Lewis and Clark met in the early 1980s, and the duo charted a friendship course that lasted nearly four decades. The two hit it off early, finding commonalities like each having two kids of roughly the same ages.

“It was kind of cool that Dwight Clark was my pal,” Lewis recalled in 2018. “He felt the same way, and would call me his pal. On the phone he’d say ‘My pal, my pal.’”

They kept in touch long after fading from peak stardom. Clark was diagnosed with ALS in 2017, and shortly before his death in 2018, among the small group of friends to come visit him in Montana was Lewis, as a surprise to Clark.

“The smile on Clark’s face, I mean, oh my God,” Policy told Sports Illustrated.

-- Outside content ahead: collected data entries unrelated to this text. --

-- ==== Sys2Proof/Decode.lean ====
section
/-! DEFINITION. The command encoding of spec/30_encoding: the classifier of command bytes (R81), frame
lengths (R86), the decoder of frames, the encoder of well-formed commands (R72 to R77, R121), and the
reading of the words of spec/opcode_table.json. -/

namespace Sys2Proof

/-- The class of a command byte (spec/30_encoding R81). -/
inductive CommandClass
  | powerdown
  | reset
  | start
  | rdata
  | rreg (r : BitVec 2)
  | wreg (r : BitVec 2)
  | notACommand
  deriving DecidableEq, Repr

/-- The register field `rr`: bits 3:2 of the command byte (spec/30_encoding R71). -/
def registerField (b : Byte) : BitVec 2 := b.extractLsb' 2 2

/-- `classify`, total on every byte, its cases in the order of spec/30_encoding R81. -/
def classify (b : Byte) : CommandClass :=
  if b = 0x02 then .powerdown
  else if b = 0x06 then .reset
  else if b = 0x08 then .start
  else if b = 0x10 then .rdata
  else if b &&& 0xF3 = 0x20 then .rreg (registerField b)
  else if b &&& 0xF3 = 0x40 then .wreg (registerField b)
  else .notACommand

/-- `frame_len`: the command byte alone sets the frame's length; `none` is "refused" (spec/30_encoding R86). -/
def frameLength (b : Byte) : Option Nat :=
  match classify b with
  | .reset => some 1
  | .start => some 1
  | .powerdown => some 1
  | .rreg _ => some 2
  | .wreg _ => some 2
  | .rdata => some 4
  | .notACommand => none

/-- The command a whole frame stands for, total on every byte list: the class of byte 0, the frame's
length (R86), and the dummy bytes, which are always 0x00 (R83). Every other byte list is refused (R82). -/
def decodeFrame : Frame → Option Instr
  | [] => none
  | b :: rest =>
    match classify b, rest with
    | .powerdown, [] => some .powerdown
    | .reset, [] => some .reset
    | .start, [] => some .start
    | .rdata, [d1, d2, d3] => if d1 = 0 ∧ d2 = 0 ∧ d3 = 0 then some .rdata else none
    | .rreg r, [d] => if d = 0 then some (.rreg (r.toNat : Int)) else none
    | .wreg r, [v] => some (.wreg (r.toNat : Int) (v.toNat : Int))
    | _, _ => none

/-- The command at the front of a byte sequence, with the bytes after its frame. -/
def decodeStream (bytes : List Byte) : Option (Instr × List Byte) :=
  match bytes with
  | [] => none
  | b :: _ =>
    match frameLength b with
    | none => none
    | some n =>
      match decodeFrame (bytes.take n) with
      | none => none
      | some i => some (i, bytes.drop n)

/-- The command byte `base | (r << 2)` of format CB-REG (spec/30_encoding R76). -/
def commandByte (base : Byte) (r : Int) : Byte := base ||| (BitVec.ofInt 8 r <<< 2)

/-- The frame of a well-formed command (spec/40_commands R100 to R121). An ill-formed command has no
frame: the operand checks (Machine/Operands.lean) refuse it first. -/
def encode : Instr → Frame
  | .powerdown => [0x02]
  | .reset => [0x06]
  | .start => [0x08]
  | .rdata => [0x10, 0x00, 0x00, 0x00]
  | .rreg r => [commandByte 0x20 r, 0x00]
  | .wreg r v => [commandByte 0x40 r, BitVec.ofInt 8 v]

/-- The bytes of a table word, the first at the lowest bits: every bit above `nbits` is 0, and the frame
is as long as its command byte says (one byte where the byte is no command). -/
def tableFrame (nbits w : Nat) : Frame :=
  let low := w % 2 ^ nbits
  let bytes : Frame :=
    [BitVec.ofNat 8 low, BitVec.ofNat 8 (low / 2 ^ 8), BitVec.ofNat 8 (low / 2 ^ 16), BitVec.ofNat 8 (low / 2 ^ 24)]
  match frameLength (BitVec.ofNat 8 low) with
  | some n => bytes.take n
  | none => bytes.take 1

/-- The instruction this decoder reads from a word of spec/opcode_table.json. -/
def decodeTableWord (nbits w : Nat) : Option Instr := decodeFrame (tableFrame nbits w)

end Sys2Proof
end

Lewis help begin a Chiefs tradition

In 1993, Lewis sang the national anthem before Montana’s home debut, and apparently started an Arrowhead Stadium tradition. From the Kansas City Star:

With a crowd of 78,453 on hand, the largest in more than 20 years at Arrowhead, Lewis put an exclamation point on his rendition with “home of the CHIEFS!”

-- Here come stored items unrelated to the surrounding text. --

/-- R184: phase INIT_WRITE(i) writes PROFILE[i] to register i, sleeps WRITE_SETTLE, and goes to the next index,
after index 3 to INIT_VERIFY(0). The clock's floor is the model's form of R251 (log 4). -/
def Obligations.WritePhase : Prop :=
  ∀ (s : State) (i : Fin 4) (response : Frame), s.phase = .initWrite i →
    s.responds [0x40 ||| (BitVec.ofNat 8 i.val <<< 2), s.profile.get i] response →
    exec (.wreg (i.val : Int) ((s.profile.get i).toNat : Int)) s = .next { s with
      env := { s.env.drawBus.2 with clockFloor := s.env.clockFloor + s.params.writeSettle }
      trace := s.trace ++ [.xfer [0x40 ||| (BitVec.ofNat 8 i.val <<< 2), s.profile.get i] response,
        .sleep s.params.writeSettle]
      phase := if h : i.val < 3 then .initWrite ⟨i.val + 1, by omega⟩ else .initVerify 0 }

/-- R185: phase INIT_VERIFY(i) reads register i into rb[i] and writes no other readback, then goes to the next
index, after index 3 to INIT_CHECK. -/
def Obligations.VerifyPhase : Prop :=
  ∀ (s : State) (i : Fin 4) (x c : Byte), s.phase = .initVerify i →
    s.responds [0x20 ||| (BitVec.ofNat 8 i.val <<< 2), 0x00] [x, c] →
    ∃ rb : Quad, rb.get i = c ∧ (∀ j, j ≠ i → rb.get j = s.rb.get j) ∧
      exec (.rreg (i.val : Int)) s = .next
        { s.afterTransfer [0x20 ||| (BitVec.ofNat 8 i.val <<< 2), 0x00] [x, c] with
          rb := rb
          phase := if h : i.val < 3 then .initVerify ⟨i.val + 1, by omega⟩ else .initCheck }

/-- R186: phase INIT_CHECK: equal readbacks make DeviceState Configured and return Ok; any mismatch makes it
Faulted and raises one ConfigurationMismatch that lists exactly the mismatches, in ascending index. The zeros of
discarded fields are the model's (log 6). -/
def Obligations.CheckPhase : Prop :=
  ∀ s : State, s.phase = .initCheck →
    ((∀ i, s.rb.get i = s.profile.get i) →
      step s = .next { s.discard with
        devState := .configured, phase := .idle, trace := s.trace ++ [.result (.ok .done)] }) ∧
    ((∃ i, s.rb.get i ≠ s.profile.get i) →
      ∃ bad : List (Fin 4 × Byte × Byte),
        (∀ m, m ∈ bad ↔ s.rb.get m.1 ≠ s.profile.get m.1 ∧ m.2 = (s.profile.get m.1, s.rb.get m.1)) ∧
        (bad.map fun m => m.1.val).Pairwise (· < ·) ∧
        step s = .next { s.discard with
          devState := .faulted, phase := .idle
          trace := s.trace ++ [.result (.err (.configurationMismatch .initCheck bad))] })

/-- R188, and the primitives R187 lists (ten transfers: log 26): with a probe other than 0xFF and readbacks that
echo the profile, thirteen steps of `initialize(p)` perform exactly those primitives and end with Ok, DeviceState
Configured. -/
def Obligations.InitialiseEcho : Prop :=
  ∀ (s : State) (p : Quad) (rest : List HostOp) (more : List BusAnswer)
    (a x c y0 z0 y1 z1 y2 z2 y3 z3 x0 x1 x2 x3 : Byte),
    s.phase = .idle → configurationError s.params = none →
    s.program = .initialise p.b0.toNat p.b1.toNat p.b2.toNat p.b3.toNat :: rest →
    s.env.bus = [.response [a], .response [x, c], .response [y0, z0], .response [y1, z1], .response [y2, z2],
      .response [y3, z3], .response [x0, p.b0], .response [x1, p.b1], .response [x2, p.b2],
      .response [x3, p.b3]] ++ more →
    c ≠ 0xFF →
    ∃ t : State, Sys2Proof.core.run 13 s = .next t ∧
      t.devState = .configured ∧ t.phase = .idle ∧ t.profile = p ∧ t.program = rest ∧ t.env.bus = more ∧
      t.trace = s.trace ++
        [.xfer [0x06] [a], .sleep s.params.resetSettle, .xfer [0x20, 0x00] [x, c],
          .xfer [0x40, p.b0] [y0, z0], .sleep s.params.writeSettle,
          .xfer [0x44, p.b1] [y1, z1], .sleep s.params.writeSettle,
          .xfer [0x48, p.b2] [y2, z2], .sleep s.params.writeSettle,
          .xfer [0x4C, p.b3] [y3, z3], .sleep s.params.writeSettle,
          .xfer [0x20, 0x00] [x0, p.b0], .xfer [0x24, 0x00] [x1, p.b1], .xfer [0x28, 0x00] [x2, p.b2],
          .xfer [0x2C, 0x00] [x3, p.b3], .result (.ok .done)]

/-- R188, second half, from the first verify read on: readbacks of which some differs from PROFILE end, five
steps later, in ConfigurationMismatch and DeviceState Faulted. -/
def Obligations.InitialiseMismatch : Prop :=
  ∀ (s : State) (v : Quad) (more : List BusAnswer) (x0 x1 x2 x3 : Byte), s.phase = .initVerify 0 →
    s.env.bus = [.response [x0, v.b0], .response [x1, v.b1], .response [x2, v.b2], .response [x3, v.b3]] ++ more →
    v ≠ s.profile →
    ∃ (t : State) (bad : List (Fin 4 × Byte × Byte)), Sys2Proof.core.run 5 s = .next t ∧ bad ≠ [] ∧
      t.devState = .faulted ∧ t.phase = .idle ∧
      t.trace = s.trace ++
        [.xfer [0x20, 0x00] [x0, v.b0], .xfer [0x24, 0x00] [x1, v.b1], .xfer [0x28, 0x00] [x2, v.b2],
          .xfer [0x2C, 0x00] [x3, v.b3], .result (.err (.configurationMismatch .initCheck bad))]

/-! ### The wait -/

/-- R190, R191: the entry of a host's `wait_ready`: BadParameter for a non-positive poll interval, else one clock
reading into t0, polls 0, WAIT_POLL. When the configuration is checked (log 12), and that a negative timeout is not
refused (log 11), are the model's choice. -/
def Obligations.WaitEntry : Prop :=
  ∀ (s : State) (d b : ℚ) (rest : List HostOp), s.phase = .idle → s.program = .waitReady d b :: rest →
    configurationError s.params = none →
    (0 < d → step s = .next { s with
      program := rest
      env := s.env.drawClock.2
      trace := s.trace ++ [.clock s.env.drawClock.1]
      wait := { pollInterval := d, timeout := b, t0 := s.env.drawClock.1, polls := 0, caller := .host }
      phase := .waitPoll }) ∧
    (¬ 0 < d → step s = .next { s.discard with
      program := rest, phase := .idle, trace := s.trace ++ [.result (.err (.badParameter .pollInterval))] })

/-- R192: a low poll ends the wait at once with the count of high polls; the caller is the host, or a cycle,
which goes on to ACQ_READ (R211). The zeros of discarded fields are the model's (log 6). -/
def Obligations.LowPoll : Prop :=
  ∀ s : State, s.phase = .waitPoll → s.env.drawLevel.1 = .low →
    (s.wait.caller = .host → step s = .next { s.discard with
      phase := .idle
      env := s.env.drawLevel.2
      trace := s.trace ++ [.level .low, .result (.ok (.ready s.wait.polls))] }) ∧
    (s.wait.caller = .acquire → step s = .next { s with
      wait := .cleared
      phase := .acqRead
      env := s.env.drawLevel.2
      trace := s.trace ++ [.level .low] })

/-- R192, R193, R194: a high poll is counted, progress is emitted at every multiple of PROGRESS_PERIOD (log 20), the
clock is read, and the wait sleeps while the elapsed time is at most the budget. -/
def Obligations.HighPollWithinBudget : Prop :=
  ∀ s : State, s.phase = .waitPoll → s.env.drawLevel.1 = .high →
    s.env.drawLevel.2.drawClock.1 - s.wait.t0 ≤ s.wait.timeout →
    step s = .next { s with
      wait := { s.wait with polls := s.wait.polls + 1 }
      phase := .waitSleep
      env := s.env.drawLevel.2.drawClock.2
      trace := s.trace ++ [.level .high]
        ++ (if (s.wait.polls + 1) % s.params.progressPeriod = 0 then [.progress (s.wait.polls + 1)] else [])
        ++ [.clock s.env.drawLevel.2.drawClock.1] }

/-- R194, R211, R234: past the budget the wait raises DrdyTimeout with the poll count and the elapsed time; a
direct call writes no DeviceState, a cycle leaves it Faulted. The step named (log 10) and the zeros of discarded
fields (log 6) are the model's choice. -/
def Obligations.HighPollOverBudget : Prop :=
  ∀ s : State, s.phase = .waitPoll → s.env.drawLevel.1 = .high →
    s.wait.timeout < s.env.drawLevel.2.drawClock.1 - s.wait.t0 →
    step s = .next { s.discard with
      devState := if s.wait.caller = .host then s.devState else .faulted
      phase := .idle
      env := s.env.drawLevel.2.drawClock.2
      trace := s.trace ++ [.level .high]
        ++ (if (s.wait.polls + 1) % s.params.progressPeriod = 0 then [.progress (s.wait.polls + 1)] else [])
        ++ [.clock s.env.drawLevel.2.drawClock.1,
          .result (.err (.drdyTimeout .waitPoll (s.wait.polls + 1) (s.env.drawLevel.2.drawClock.1 - s.wait.t0)))] }

/-- R195: WAIT_SLEEP sleeps the poll interval and goes back to WAIT_POLL. The clock's floor is the model's form
of R251 (log 4). -/
def Obligations.SleepPhase : Prop :=
  ∀ s : State, s.phase = .waitSleep →
    step s = .next { s with
      env := { s.env with clockFloor := s.env.clockFloor + s.wait.pollInterval }
      trace := s.trace ++ [.sleep s.wait.pollInterval]
      phase := .waitPoll }

/-- R251, in the model's form (log 4): a clock reading is not below the floor and becomes it, and a reading that is
admissible is taken as it is. -/
def Obligations.ClockReadings : Prop :=
  ∀ (v : Env) (t : ℚ) (rest : List ℚ),
    v.clockFloor ≤ v.drawClock.1 ∧ v.drawClock.2.clockFloor = v.drawClock.1 ∧
    (v.clock = t :: rest → v.clockFloor ≤ t → v.drawClock.1 = t ∧ v.drawClock.2.clock = rest)

/-- R196, the count: with the wait's invariant, a DrdyTimeout of n polls over e ms comes only past the budget,
after n - 1 sleeps, and the poll before the last was within it. -/
def Obligations.TimeoutBounds : Prop :=
  ∀ (s t : State) (st : Phase) (n : Nat) (e : ℚ) (pre : List Event), s.waitFits = true → s.phase = .waitPoll →
    step s = .next t → t.trace = pre ++ [.result (.err (.drdyTimeout st n e))] → t.phase = .idle →
    s.wait.timeout < e ∧ ((n : ℚ) - 1) * s.wait.pollInterval ≤ e ∧
    (2 ≤ n → ((n : ℚ) - 2) * s.wait.pollInterval ≤ s.wait.timeout)

/-- R196, termination: a line that stays high raises DrdyTimeout after at most floor(timeout / poll_interval) + 2
polls, whatever the clock reads. -/
def Obligations.WaitTerminates : Prop :=
  ∀ (s : State) (more : List Level), s.phase = .waitPoll → s.wait.polls = 0 → 0 < s.wait.pollInterval →
    0 ≤ s.wait.timeout → s.wait.t0 ≤ s.env.clockFloor →
    s.env.line = List.replicate (⌊s.wait.timeout / s.wait.pollInterval⌋.toNat + 2) Level.high ++ more →
    ∃ (k n : Nat) (e : ℚ) (t : State), Sys2Proof.core.run k s = .next t ∧ t.phase = .idle ∧
      n ≤ ⌊s.wait.timeout / s.wait.pollInterval⌋.toNat + 2 ∧ s.wait.timeout < e ∧
      t.trace.getLast? = some (.result (.err (.drdyTimeout .waitPoll n e)))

Best as anyone, including Chiefs historian Bob Moore, can seem to sort out, with that the tradition was born.

Still, it’s the 49ers most associated with Lewis, and for good reason. Huey Lewis and the News’ first gold record was Picture This, which was released Jan. 29, 1982, just five days after Montana and the 49ers won their first Super Bowl. The band had five straight gold records, including three that went platinum. Their most famous album is literally called Sports.

Today, Lewis says his hearing loss from Meniere’s Disease has greatly impairing his ability to sing and that the band’s next album may be his last. Fittingly, that album comes out in February, soon after the 49ers and Chiefs meet in the Super Bowl.